__WHAT YOU SHOULD DO__: The stretch wanted below opens at the line containing "rw [exec_abort_posted ha" and closes at the line containing "next p hp =>". Please return it exactly, with no other lines.

__STUDY MATERIAL__:
/-- Every command but a reset. -/
theorem exec_evolves {c : Instr} (hreset : ¬ s.resetsBy c) (h : exec c s = .next t) : Evolves (Instr.closes c) s t := by
  have hctrl : ∀ v, engCtrlValue c = some v → Evolves (Instr.closes c) s (s.writeEngCtrl v) := fun v hv =>
    writeEngCtrl_evolves (by
      by_contra hno
      rw [not_or] at hno
      exact hreset (.inr ⟨v, hv, by simpa using hno.2, by simpa using hno.1⟩))
  cases c with
  | openRecord bytes => exact execOpenRecord_evolves bytes h
  | feed bytes => cases h; exact recordArrived_evolves _
  | sink bytes => cases h; exact recordArrived_evolves _
  | drop bytes => cases h; exact recordArrived_evolves _
  | abort bytes => cases h; exact recordArrived_evolves _
  | region bytes => cases h; exact recordArrived_evolves _
  | tune bytes => cases h; exact recordArrived_evolves _
  | level bytes => cases h; exact recordArrived_evolves _
  | badKind bytes => cases h; exact recordArrived_evolves _
  | recordFetchError => cases h; exact (fetchErred_frame roleMove_rel s).evolves
  | fetchDiscard =>
    cases h
    split
    · exact (discardFetch_frame roleMove_rel s).evolves
    · exact .of_eq rfl rfl
  | walkerWriteIssued =>
    cases h
    split
    · exact ((followLink_frame roleMove_rel s).trans roleMove_rel (offer_frame roleMove_rel _ _)).evolves
    · exact .of_eq rfl rfl
  | linkWordRead link => cases h; exact (linkRead_frame roleMove_rel s link).evolves
  | pollTimer => cases h; exact .ite_eq rfl rfl
  | chnCheck value => cases h; exact (check_frame roleMove_rel s).evolves
  | chnHead value => cases h; split <;> exact .of_eq rfl rfl
  | registerWrite reg value => cases h; cases reg <;> (split <;> exact .of_eq rfl rfl)
  | runSet value => cases h; exact hctrl value rfl
  | runClear value => cases h; exact hctrl value rfl
  | heldStart =>
    cases h
    split
    · exact ((start_frame roleMove_rel s).trans roleMove_rel (offer_frame roleMove_rel _ _)).evolves
    · exact .of_eq rfl rfl
  | attnEnable value => cases h; exact hctrl value rfl
  | clearAttention value => cases h; exact .ite_eq rfl rfl
  | softReset value => cases h; exact hctrl value rfl
  | fullReset => exact (hreset (.inl rfl)).elim
  | outstandingReturn => cases h; exact .ite_eq rfl rfl
  | tick => cases h; exact tick_evolves.then_frame (offerReady_frame roleMove_rel _)
  | stallExpiry slot =>
    cases h
    split
    · exact .of_eq rfl rfl
    · exact .ite_settle (takeExpiry_frame roleMove_rel s _ _ ⟨roleMove_allows.demote, roleMove_allows.promote⟩)
  | tableFull =>
    cases h
    split
    · exact ((refuseRecord_frame roleMove_rel s _).trans roleMove_rel (offer_frame roleMove_rel _ _)).evolves
    · exact .of_eq rfl rfl
  | blockedRecheck =>
    cases h
    split
    · exact ((recheck_frame roleMove_rel _).trans roleMove_rel (settle_frame roleMove_rel _)).evolves_after rfl rfl
    · exact .of_eq rfl rfl
  | issueOpportunity => cases h; exact issueOne_evolves
  | claimLineServe => cases h; exact (serveClaims_frame roleMove_rel s).evolves
  | sourceReadComplete slot data => cases h; exact .ite_settle (readArrived_frame roleMove_rel s _ _)
  | sourceReadError slot => cases h; exact .ite_settle (readErred_frame roleMove_rel s _)
  | combineComplete =>
    cases h
    split
    · exact .of_eq rfl rfl
    · exact ((finishCombine_frame s _).trans roleMove_rel (settle_frame roleMove_rel _)).evolves
  | emitComplete =>
    cases h
    split
    · exact .of_eq rfl rfl
    · exact .ite_settle (finishEmit_frame s _)
  | solveComplete =>
    cases h
    split
    · exact .of_eq rfl rfl
    · exact ((finishSolve_frame s _).trans roleMove_rel (settle_frame roleMove_rel _)).evolves
  | drained slot =>
    cases h
    split
    · exact .of_eq rfl rfl
    · exact .ite_settle (finaliseContext_frame s _ _)
  | teardownResume slot =>
    have hresume := execTeardownResume_evolves slot h
    exact ⟨hresume.ctxs, fun i hi => hresume.stays i (fun he => hi ⟨slot, rfl, he⟩)⟩

/-- The four commands that write ENG_CTRL have one meaning (R186). -/
theorem exec_engCtrl {c : Instr} {v : Word64} (hv : engCtrlValue c = some v) (s : State) : exec c s = .next (s.writeEngCtrl v) := by
  cases c with
  | runSet w => cases hv; rfl
  | runClear w => cases hv; rfl
  | attnEnable w => cases hv; rfl
  | softReset w => cases hv; rfl
  | _ => cases hv

/-- A reset leaves no context (R193, R194). -/
theorem exec_reset {c : Instr} (hreset : s.resetsBy c) (h : exec c s = .next t) : t.ctxs = Table.empty := by
  rcases hreset with rfl | ⟨v, hv, hbit, hres⟩
  · cases h; rfl
  · have hsoft : s.writeEngCtrl v = s.softReset := by simp [State.writeEngCtrl, hbit, hres]
    rw [exec_engCtrl hv, hsoft] at h
    cases h
    rfl

/-- Settles O56, from what each command keeps of the contexts. -/
theorem contextsKeep : Obligations.ContextsKeep := by
  intro s t hreset hstep
  unfold step at hstep
  split at hstep
  · cases hstep
    exact ⟨fun i c c' hc hc' => by cases hc.symm.trans hc'; exact CtxKept.refl roleMove_rel c, fun i h _ => h⟩
  · next cmd rest hp =>
    have hev := exec_evolves (s := { s with pending := rest }) (hreset cmd rest hp) hstep
    refine ⟨fun i c c' hc hc' => hev.kept hc hc', fun i h hfront => hev.stays i ?_ h⟩
    rintro ⟨n, rfl, hi⟩
    exact hfront n (by rw [hp]; rfl) hi.symm

/-- Settles O57: a context is kept by every command but a reset, which leaves none. -/
theorem soundContexts : Obligations.SoundContexts := by
  intro s t hs hstep
  unfold step at hstep
  split at hstep
  · cases hstep; exact hs
  · next cmd rest hp =>
    by_cases hreset : State.resetsBy { s with pending := rest } cmd
    · intro i c hc
      rw [exec_reset hreset hstep, Table.get_empty] at hc
      cases hc
    · exact (exec_evolves hreset hstep).sound hs

end Sys2Proof.Machine
end

section
/-! PROOFS. Records refused, the checks of an OPEN (R21, R22, R39, R106), outcomes of feed and sink segments (R86 to R91), and a finished solve. -/

namespace Sys2Proof.Machine

/-! ### DROP and ABORT refused -/

theorem namedContext_eq_some {s : State} {b : List Byte} {c : Ctx} (hc : s.ctxs.get (recContext b) = some c)
    (hstripe : c.geo.stripe = recStripe b) : s.namedContext b = some c := by
  simp only [State.namedContext, hc, hstripe, if_true]

theorem namedContext_eq_none {s : State} {b : List Byte}
    (h : ∀ c, s.ctxs.get (recContext b) = some c → c.geo.stripe ≠ recStripe b) : s.namedContext b = none := by
  unfold State.namedContext
  split
  · next c hc => exact if_neg (h c hc)
  · rfl

theorem checkDrop_of_dropReason {s : State} {b : List Byte} {r : Reason} (h : s.dropReason b = some r) :
    s.checkDrop b = .refuse r := by
  unfold State.dropReason at h
  unfold State.checkDrop
  split at h
  · next hfield => cases h; exact if_pos hfield
  · next hfield =>
    refine (if_neg (c := Config.slotCount ≤ recContext b ∨ Config.fragmentCount ≤ recFragment b) hfield).trans ?_
    split at h
    · next hnone => cases h; rw [namedContext_eq_none (by simp [hnone])]
    · next c hc =>
      split at h
      · next hstripe => cases h; rw [namedContext_eq_none (by simpa [hc] using hstripe)]
      · next hstripe =>
        rw [namedContext_eq_some hc (by simpa using hstripe)]
        split at h
        · next hd => cases h; exact if_pos hd
        · next hd =>
          refine (if_neg hd).trans ?_
          split at h
          · next hrole => cases h; exact if_pos hrole
          · cases h

theorem checkAbort_of_abortReason {s : State} {b : List Byte} {r : Reason} (h : s.abortReason b = some r) :
    s.checkAbort b = .refuse r := by
  unfold State.abortReason at h
  unfold State.checkAbort
  split at h
  · next hfield => cases h; exact if_pos hfield
  · next hfield =>
    refine (if_neg (c := Config.slotCount ≤ recContext b) hfield).trans ?_
    split at h
    · next hnone => cases h; rw [namedContext_eq_none (by simp [hnone])]
    · next c hc =>
      split at h
      · next hstripe => cases h; rw [namedContext_eq_none (by simpa [hc] using hstripe)]
      · next hstripe =>
        rw [namedContext_eq_some hc (by simpa using hstripe)]
        split at h
        · next hd => cases h; exact if_pos hd
        · cases h

/-- A posted record of kind 4 is a DROP to its owner. -/
theorem dispatch_drop {s : State} (h : recKind s.walker.buffer = 4) : s.dispatch = s.dispatchDrop s.walker.buffer := by
  simp only [State.dispatch, h]

theorem dispatch_abort {s : State} (h : recKind s.walker.buffer = 5) : s.dispatch = s.dispatchAbort s.walker.buffer := by
  simp only [State.dispatch, h]

theorem dispatch_open {s : State} (h : recKind s.walker.buffer = 1) : s.dispatch = s.dispatchOpen s.walker.buffer := by
  simp only [State.dispatch, h]

/-- A posted DROP record arrives: its owner checks it, and the event is settled. -/
theorem exec_drop_posted {s : State} {b : List Byte} (ha : s.awaitsRecord = true) (hp : postedRecord 4 b = true) :
    exec (.drop b) s = .next ((s.fetched b).dispatchDrop b).settle := by
  show Host.Outcome.next (s.recordArrived (withKind 4 b)) = _
  rw [recordArrived_posted s b 4 ha hp (by omega) (by omega), dispatch_drop (recKind_posted 4 b hp)]
  rfl

theorem exec_abort_posted {s : State} {b : List Byte} (ha : s.awaitsRecord = true) (hp : postedRecord 5 b = true) :
    exec (.abort b) s = .next ((s.fetched b).dispatchAbort b).settle := by
  show Host.Outcome.next (s.recordArrived (withKind 5 b)) = _
  rw [recordArrived_posted s b 5 ha hp (by omega) (by omega), dispatch_abort (recKind_posted 5 b hp)]
  rfl

/-- Settles O39: the owner's check is the first reason of the record, and a refusal is all that follows. -/
theorem dropAndAbortRefused : Obligations.DropAndAbortRefused := by
  intro s b ha hr r
  refine ⟨fun hp h => ?_, fun hp h => ?_⟩
  · have hd : (s.fetched b).dispatchDrop b = (s.fetched b).refuseRecord r := by
      rw [State.dispatchDrop, checkDrop_of_dropReason (s := s.fetched b) h]
    rw [exec_drop_posted ha hp, hd, settle_refuse s b hr]
  · have hd : (s.fetched b).dispatchAbort b = (s.fetched b).refuseRecord r := by
      rw [State.dispatchAbort, checkAbort_of_abortReason (s := s.fetched b) h]
    rw [exec_abort_posted ha hp, hd, settle_refuse s b hr]

/-! ### OPEN checked -/

theorem fetchOut_unique {s : State} {k k' : FetchKind} (h : s.fetchOut k = true) (hne : k ≠ k') : s.fetchOut k' = false := by
  unfold State.fetchOut at *
  split at h
  · next p hp =>
    simp only [Bool.and_eq_true, beq_iff_eq] at h
    simp [h.2, hne]
  · cases h

theorem atRest_mono {s : State} {m n : Nat} (h : s.atRest n = true) (hmn : m ≤ n) : s.atRest m = true := by
  rw [State.atRest_iff] at *
  exact ⟨h.1, h.2.1, by omega⟩

/-- An OPEN record's first 64 bytes arrive. -/
theorem exec_openRecord_first {s : State} {b : List Byte} (ha : s.awaitsRecord = true) (hb : recordBytes 1 b = true) :
    exec (.openRecord b) s = .next (s.firstHalfArrived b).settle := by
  have hfirst : s.fetchOut .firstHalf = true := by
    simp only [State.awaitsRecord, Bool.and_eq_true] at ha; exact ha.1.1.2
  show Host.Outcome.next (if s.fetchOut .secondHalf then _ else _) = _
  rw [if_neg (by simp [fetchOut_unique hfirst]), withKind_recordBytes 1 b hb, (recordArrived_awaits s b ha).1]

/-- An OPEN record's second 64 bytes arrive: the whole record is checked. -/
theorem exec_openRecord_second {s : State} {half : List Byte} (ha : s.awaitsTail = true) (hl : half.length = 64) :
    exec (.openRecord half) s = .next ((s.fetched (s.walker.buffer ++ half)).checkRecord).settle := by
  simp only [State.awaitsTail, Bool.and_eq_true, Bool.not_eq_true'] at ha
  obtain ⟨⟨⟨⟨-, hout⟩, hstale⟩, -⟩, -⟩ := ha
  show Host.Outcome.next (if s.fetchOut .secondHalf then _ else _) = _
  rw [if_pos hout, exactBytes_length half 64 hl, State.openTailArrived, if_neg (by simp [hstale])]
  rfl

/-- The kind byte stands in the first 64 bytes of an OPEN record. -/
theorem recKind_tail {s : State} {half : List Byte} (ha : s.awaitsTail = true) : recKind (s.walker.buffer ++ half) = 1 := by
  simp only [State.awaitsTail, Bool.and_eq_true] at ha
  have hbytes := ha.2
  have hlen : s.walker.buffer.length = 64 := by
    simp only [recordBytes, Bool.and_eq_true, beq_iff_eq] at hbytes; exact hbytes.1
  have hkind := recKind_recordBytes 1 _ hbytes
  have hdrop : (s.walker.buffer ++ half).drop 8 = s.walker.buffer.drop 8 ++ half := List.drop_append_of_le_length (by omega)
  rw [recKind, fieldAt, hdrop, List.take_append_of_le_length (by simp; omega)]
  exact hkind

theorem bodyClean_open (b : List Byte) : bodyClean 1 b = true := rfl

/-- The checks of an OPEN record that is known to be POSTED (R21, R171). -/
theorem checkRecord_open {s : State} (hkind : recKind s.walker.buffer = 1) (hd : recDisposition s.walker.buffer = 0) :
    s.checkRecord = if headerClean s.walker.buffer = false then s.refuseRecord .badField else s.dispatchOpen s.walker.buffer := by
  unfold State.checkRecord
  simp only [hd, hkind, bodyClean_open, dispatch_open hkind]
  simp

theorem openRefusal_of_openReason {s : State} {b : List Byte} {r : Reason} (hclean : headerClean b = true)
    (h : s.openReason b = some r) : s.openRefusal b = some r := by
  rw [State.openReason, if_neg (by simp [hclean])] at h
  exact h

theorem checkRecord_openReason {s : State} {r : Reason} (hkind : recKind s.walker.buffer = 1)
    (hd : recDisposition s.walker.buffer = 0) (h : s.openReason s.walker.buffer = some r) : s.checkRecord = s.refuseRecord r := by
  rw [checkRecord_open hkind hd]
  split
  · next hclean =>
    rw [State.openReason, if_pos hclean] at h
    cases h; rfl
  · next hclean =>
    rw [State.dispatchOpen, openRefusal_of_openReason (by simpa using hclean) h]

/-! ### The body of an OPEN record -/

theorem roleOfByte_isSome_iff (x : Byte) : (roleOfByte x).isSome = true ↔ x.toNat ≤ 3 := by
  unfold roleOfByte
  split
  all_goals simp_all
  omega

theorem roleOfByte_source (x : Byte) : (roleOfByte x == some .source) = (x == 1) := by
  revert x; decide +kernel

theorem roleOfByte_target (x : Byte) : (roleOfByte x == some .target) = (x == 3) := by
  revert x; decide +kernel

theorem zeroAt_map_range {n off len : Nat} (g : Nat → Byte) (h : off + len = n) :
    zeroAt ((List.range n).map g) off len = true ↔ ∀ f < n, off ≤ f → g f = 0 := by
  simp only [zeroAt, List.all_eq_true, decide_eq_true_eq, List.mem_iff_getElem?, List.getElem?_take, List.getElem?_drop,
    List.getElem?_map]
  constructor
  · intro hall f hf hoff
    refine hall _ ⟨f - off, ?_⟩
    rw [if_pos (by omega), show off + (f - off) = f by omega, List.getElem?_range hf]
    rfl
  · rintro hall x ⟨k, hk⟩
    split at hk
    · rw [List.getElem?_range (by omega)] at hk
      cases hk
      exact hall _ (by omega) (by omega)
    · cases hk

__SOLUTION__:
    rw [exec_abort_posted ha hp, hd, settle_refuse s b hr]

/-! ### OPEN checked -/

theorem fetchOut_unique {s : State} {k k' : FetchKind} (h : s.fetchOut k = true) (hne : k ≠ k') : s.fetchOut k' = false := by
  unfold State.fetchOut at *
  split at h
  · next p hp =>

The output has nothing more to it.